What you’re learning about using various covariate types brings much useful flexibility to how you can model data from mark-recapture studies. In particular, we started with the CJS model with time-varying real parameters with a likelihood such as the one below.

\[\mathcal{L}(\phi_1, p_2, \phi_2, p3|R_1, {x_\omega})= \frac{R_1!}{\prod\limits_{\omega}x_\omega!}(\phi_1 p_2 \phi_2 p_3)^{x_{111}} (\phi_1 p_2 (1-\phi_2 p_3))^{x_{110}}(\phi_1(1-p_2)\phi_2 p_3)^{x_{101}} (\chi_1)^{x_{100}}\]

You then learned to run models that held either or both of the real parameters constant and to evaluate evidence for which version of the 4 models: (1) \(\phi_t,p_t\), (2) \(\phi_.,p_t\), (3) \(\phi_t,p_.\), and (4) \(\phi_.,p_.\) was best supported by the data.

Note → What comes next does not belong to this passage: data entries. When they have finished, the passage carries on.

-- ==== Sys2Proof/Laws/State.lean ====
section
/-! SUPPORT. One lemma per field of State per named update: what the update writes and what it leaves (true by rfl). -/
namespace Sys2Proof.Machine

section advance
variable (s : State) (n : Nat)

@[simp] theorem advance_inStart : (s.advance n).inStart = s.inStart := rfl
@[simp] theorem advance_inEnd : (s.advance n).inEnd = s.inEnd := rfl
@[simp] theorem advance_outStart : (s.advance n).outStart = s.outStart := rfl
@[simp] theorem advance_outLimit : (s.advance n).outLimit = s.outLimit := rfl
@[simp] theorem advance_cfgEnforce : (s.advance n).cfgEnforce = s.cfgEnforce := rfl
@[simp] theorem advance_bytesWritten : (s.advance n).bytesWritten = s.bytesWritten := rfl
@[simp] theorem advance_errClass : (s.advance n).errClass = s.errClass := rfl
@[simp] theorem advance_errCode : (s.advance n).errCode = s.errCode := rfl
@[simp] theorem advance_errOffset : (s.advance n).errOffset = s.errOffset := rfl
@[simp] theorem advance_cksumBad : (s.advance n).cksumBad = s.cksumBad := rfl
@[simp] theorem advance_ip : (s.advance n).ip = s.ip + BitVec.ofNat 32 n := rfl
@[simp] theorem advance_op : (s.advance n).op = s.op := rfl
@[simp] theorem advance_phase : (s.advance n).phase = s.phase := rfl
@[simp] theorem advance_lInStart : (s.advance n).lInStart = s.lInStart := rfl
@[simp] theorem advance_lInEnd : (s.advance n).lInEnd = s.lInEnd := rfl
@[simp] theorem advance_lOutStart : (s.advance n).lOutStart = s.lOutStart := rfl
@[simp] theorem advance_lOutLimit : (s.advance n).lOutLimit = s.lOutLimit := rfl
@[simp] theorem advance_lEnforce : (s.advance n).lEnforce = s.lEnforce := rfl
@[simp] theorem advance_fh : (s.advance n).fh = s.fh := rfl
@[simp] theorem advance_frameOutStart : (s.advance n).frameOutStart = s.frameOutStart := rfl
@[simp] theorem advance_blk : (s.advance n).blk = s.blk := rfl
@[simp] theorem advance_lit : (s.advance n).lit = s.lit := rfl
@[simp] theorem advance_seq : (s.advance n).seq = s.seq := rfl
@[simp] theorem advance_rep : (s.advance n).rep = s.rep := rfl
@[simp] theorem advance_llSel : (s.advance n).llSel = s.llSel := rfl
@[simp] theorem advance_ofSel : (s.advance n).ofSel = s.ofSel := rfl
@[simp] theorem advance_mlSel : (s.advance n).mlSel = s.mlSel := rfl
@[simp] theorem advance_br : (s.advance n).br = s.br := rfl
@[simp] theorem advance_llt : (s.advance n).llt = s.llt := rfl
@[simp] theorem advance_oft : (s.advance n).oft = s.oft := rfl
@[simp] theorem advance_mlt : (s.advance n).mlt = s.mlt := rfl
@[simp] theorem advance_hwt : (s.advance n).hwt = s.hwt := rfl
@[simp] theorem advance_fse : (s.advance n).fse = s.fse := rfl
@[simp] theorem advance_huf : (s.advance n).huf = s.huf := rfl
@[simp] theorem advance_xxh : (s.advance n).xxh = s.xxh := rfl
@[simp] theorem advance_inp : (s.advance n).inp = s.inp := rfl
@[simp] theorem advance_out : (s.advance n).out = s.out := rfl
@[simp] theorem advance_litbuf : (s.advance n).litbuf = s.litbuf := rfl
@[simp] theorem advance_sub : (s.advance n).sub = s.sub := rfl
@[simp] theorem advance_fhdByte : (s.advance n).fhdByte = s.fhdByte := rfl
@[simp] theorem advance_litLim : (s.advance n).litLim = s.litLim := rfl
@[simp] theorem advance_issue : (s.advance n).issue = s.issue := rfl
@[simp] theorem advance_result : (s.advance n).result = s.result := rfl
@[simp] theorem advance_hostQueue : (s.advance n).hostQueue = s.hostQueue := rfl
@[simp] theorem advance_hostData : (s.advance n).hostData = s.hostData := rfl
@[simp] theorem advance_oneMemory : (s.advance n).oneMemory = s.oneMemory := rfl
@[simp] theorem advance_draws : (s.advance n).draws = s.draws := rfl

end advance

section setBr
variable (s : State) (k : Fin 4) (b : BitReader)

Now, you can use logistic regression to evaluate support from the data for other models, e.g., \(phi_{snow}, p{sex}\). To do so, you conceive of the linear model for each of the real parameters, number the PIMs accordingly, call up a design matrix with the right number of columns, fill in the appropriate values in the design matrix, and run the model. Repeat on other models and compare the levels of support for the various models. For the model, \(phi_{snow}, p{sex}\), you’d want to achieve the following.

\[\hat\phi_t = \frac{exp^{(\hat\beta_1 + \hat\beta_2 \cdot {sp_t})}}{1 + exp^{(\hat\beta_1 + \hat\beta_2 \cdot {sp_t})}}; \qquad \hat p_{sex} = \frac{exp^{(\hat\beta_3 + \hat\beta_4 \cdot {male1})}}{1 + exp^{(\hat\beta_3 + \hat\beta_4 \cdot {male1})}}\]

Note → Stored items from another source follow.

/-! ## Every step -/

theorem engineStep_historyOk {s t : State} (hi : s.issueOk) (hw : ∀ i ∈ s.issue, WellFormed i) (h : s.HistoryOk)
    (hn : engineStep s = .next t) : t.HistoryOk := by
  obtain ⟨i, r, his, he⟩ | ⟨_, c, i, _, hc, hd, he⟩ | ⟨_, c, r, _, _, he⟩ | ⟨_, _, he⟩ := engineStep_cases s
  · have hmem : i ∈ s.issue := his ▸ List.mem_cons_self
    exact exec_unit_historyOk (s := { s with issue := r }) (hi i hmem) (hw i hmem) h (he.symm.trans hn)
  · obtain ⟨hu, hh⟩ := nextCtx_element hc
    obtain rfl := decode_ctx hd hu hh
    by_cases hm : ctxOf i = .magic
    · have hleads := exec_magic_historyOk hm s
      rw [← he, hn] at hleads
      exact hleads.of_next
    · obtain ⟨hb, hp⟩ := placed_past_magic (placed_of_nextCtx hc) hm
      have hleads := exec_history hu hh hm s
      rw [← he, hn] at hleads
      exact hleads.of_next.historyOk (h hb hp)
  · cases he.symm.trans hn
    exact historyOk_of_not_busy rfl
  · have hleads := innerStep_historyOk h
    rw [← he, hn] at hleads
    exact hleads.of_next

theorem cmdStart_cases {ign : BitVec 30} {s t : State} (hn : execCmdStart ign s = .next t) : t = s ∨ t = engStart s := by
  unfold execCmdStart at hn
  repeat' split at hn
  all_goals cases hn
  · exact .inl rfl
  · exact .inr rfl

theorem historyOk_putIn {s : State} (a : Nat) (b : Byte) (h : s.HistoryOk) : (s.putIn a b).HistoryOk := by
  rw [putIn_eq]
  exact h

theorem hostWrite_historyOk {r : HostReg} {v : Word} {s t : State} (h : s.HistoryOk) (hb : s.busy = false)
    (hn : hostWrite r v s = .next t) : t.HistoryOk := by
  obtain ⟨_, _, rfl⟩ | ⟨_, hstart⟩ | ht := hostWrite_cases hb hn
  · exact historyOk_of_not_busy rfl
  · obtain rfl | rfl := cmdStart_cases hstart
    · exact h
    · exact fun _ hm => absurd rfl hm
  · rw [ht]
    exact h

theorem hostAccess_historyOk {a : HostAccess} {s t : State} (h : s.HistoryOk) (hn : hostAccess a s = .next t) :
    t.HistoryOk := by
  obtain ⟨r, v, _, rfl | ⟨hb, hw⟩⟩ | ⟨_, _, rfl⟩ | ⟨_, _, _, _, rfl⟩ | ⟨_, _, _, _, rfl⟩ | ⟨_, _, _, rfl⟩ | ⟨_, _, _, rfl⟩ :=
    hostAccess_cases hn
  · exact h
  · exact hostWrite_historyOk h hb hw
  · exact h
  · exact historyOk_putIn _ _ h
  · exact h
  · exact h
  · exact h

/-- Settles O23: `HistoryOk` is kept by the engine's step and by the host's access. -/
theorem historyPositive : Obligations.HistoryPositive := by
  intro s t hi hw h hn
  obtain ⟨a, q, _, hs⟩ | ⟨_, q, hs⟩ := step_cases s
  · exact hostAccess_historyOk (s := { s with hostQueue := q }) h (hs.symm.trans hn)
  · exact engineStep_historyOk (s := { s with hostQueue := q }) hi hw h (hs.symm.trans hn)

end Sys2Proof.Machine
end
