-- ==== Sys2Proof/Machine/RegNames.lean ====
section
/-!
DEFINITION. The addresses of the device's registers (namespace `R`, as offsets from 0x4000_0000; a page with several
instances takes its instance number first, an array of registers its index) and the bit ranges of their fields
(namespace `F`, high and low bit). Every name is written from the register tables of the chapters; the page bases
(namespace `P`) are those of R673.
-/
namespace Sys2Proof.Machine
open Sys2Proof

namespace P
def SYS : Nat := 0x0
def TXN : Nat := 0x1000
def EVR : Nat := 0x2000
def CLK : Nat := 0x3000
def HTM : Nat := 0x4000
def RTC : Nat := 0x5000
def HPT : Nat := 0x6000
def BOOT : Nat := 0x7000
def SEC : Nat := 0x8000
def OTP : Nat := 0x9000
def MEM : Nat := 0xA000
def AFE : Nat := 0x40000
def SEQ : Nat := 0x41000
def XMD (i : Nat) : Nat := 0x42000 + 0x1000 * i
def ACMP : Nat := 0x44000
def STR : Nat := 0x80000
def STRW : Nat := 0x81000
def PCR : Nat := 0x82000
def BPT : Nat := 0x83000
def HRD : Nat := 0x84000
def ISL : Nat := 0x85000
def IMP : Nat := 0x86000
def PWT : Nat := 0xC0000
def PWMC (i : Nat) : Nat := 0xC1000 + 0x1000 * i
def TRIP : Nat := 0xD1000
def MASK : Nat := 0xD2000
def GDI (i : Nat) : Nat := 0xE0000 + 0x1000 * i
def MTR (i : Nat) : Nat := 0x100000 + 0x1000 * i
def PQM : Nat := 0x102000
def LANE (i : Nat) : Nat := 0x140000 + 0x1000 * i
def QUAD (i : Nat) : Nat := 0x148000 + 0x1000 * i
def ETH (i : Nat) : Nat := 0x14A000 + 0x1000 * i
def FAB : Nat := 0x14C000
def SES : Nat := 0x14D000
def MUS : Nat := 0x14E000
def SHD : Nat := 0x180000
def SIN : Nat := 0x181000
def SOUT : Nat := 0x182000
def SCOM : Nat := 0x183000
def SCFG : Nat := 0x184000
def TWN (i : Nat) : Nat := 0x1C0000 + 0x1000 * i
def DCU : Nat := 0x1C2000
def LAP : Nat := 0x1C3000
def VAUX : Nat := 0x200000
def VCR : Nat := 0x201000
def SURV : Nat := 0x202000
def HRV : Nat := 0x203000
def STORE : Nat := 0x204000
end P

For a 5-year study, you could number the PIM for \(\phi_{male}\) as

\[ \begin{matrix} 1 & 2 & 3 & 4\\ & 2 & 3 & 4\\ & & 3 & 4\\ & & & 4\\ \end{matrix} \] The PIM for \(\phi_{female}\) would be

\[ \begin{matrix} 5 & 6 & 7 & 8\\ & 6 & 7 & 8\\ & & 7 & 8\\ & & & 8\\ \end{matrix} \] And, because you have no time variation in the model for \(p\), you could simplify the PIMs such that the males would have

\[ \begin{matrix} 9 & 9 & 9 & 9\\ & 9 & 9 & 9\\ & & 9 & 9\\ & & & 9\\ \end{matrix} \]

and the female PIM for \(p\) would have

\[ \begin{matrix} 10 & 10 & 10 & 10\\ & 10 & 10 & 10\\ & & 10 & 10\\ & & & 10\\ \end{matrix} \]

From there, you’d need a design matrix with 10 rows, where the rows 1-4 are for \(\phi_{t_{male}}\), rows 5-8 are for \(\phi_{t_{female}}\), row 9 is for \(p_{male}\), and row 10 is for \(p_{female}\). There are 4 columns, which means 4 \(\beta_i\) will be estimated. The design matrix would be filled in as follows.

\[ \left[\begin{array}{cc|cc} 1 & 125 & 0 & 0\\ 1 & 254 & 0 & 0\\ 1 & 87 & 0 & 0\\ 1 & 180 & 0 & 0\\ 1 & 125 & 0 & 0\\ 1 & 254 & 0 & 0\\ 1 & 87 & 0 & 0\\ 1 & 180 & 0 & 0\\\hline 0 & 0 & 1 & 1\\ 0 & 0 & 1 & 0 \end{array}\right] \]

The R Notebook for today has you work with the linear models to make sure you see what the relationships look like between the response variable and the covariates in each model. The homework will give you experience implementing the ideas for this week in Program MARK.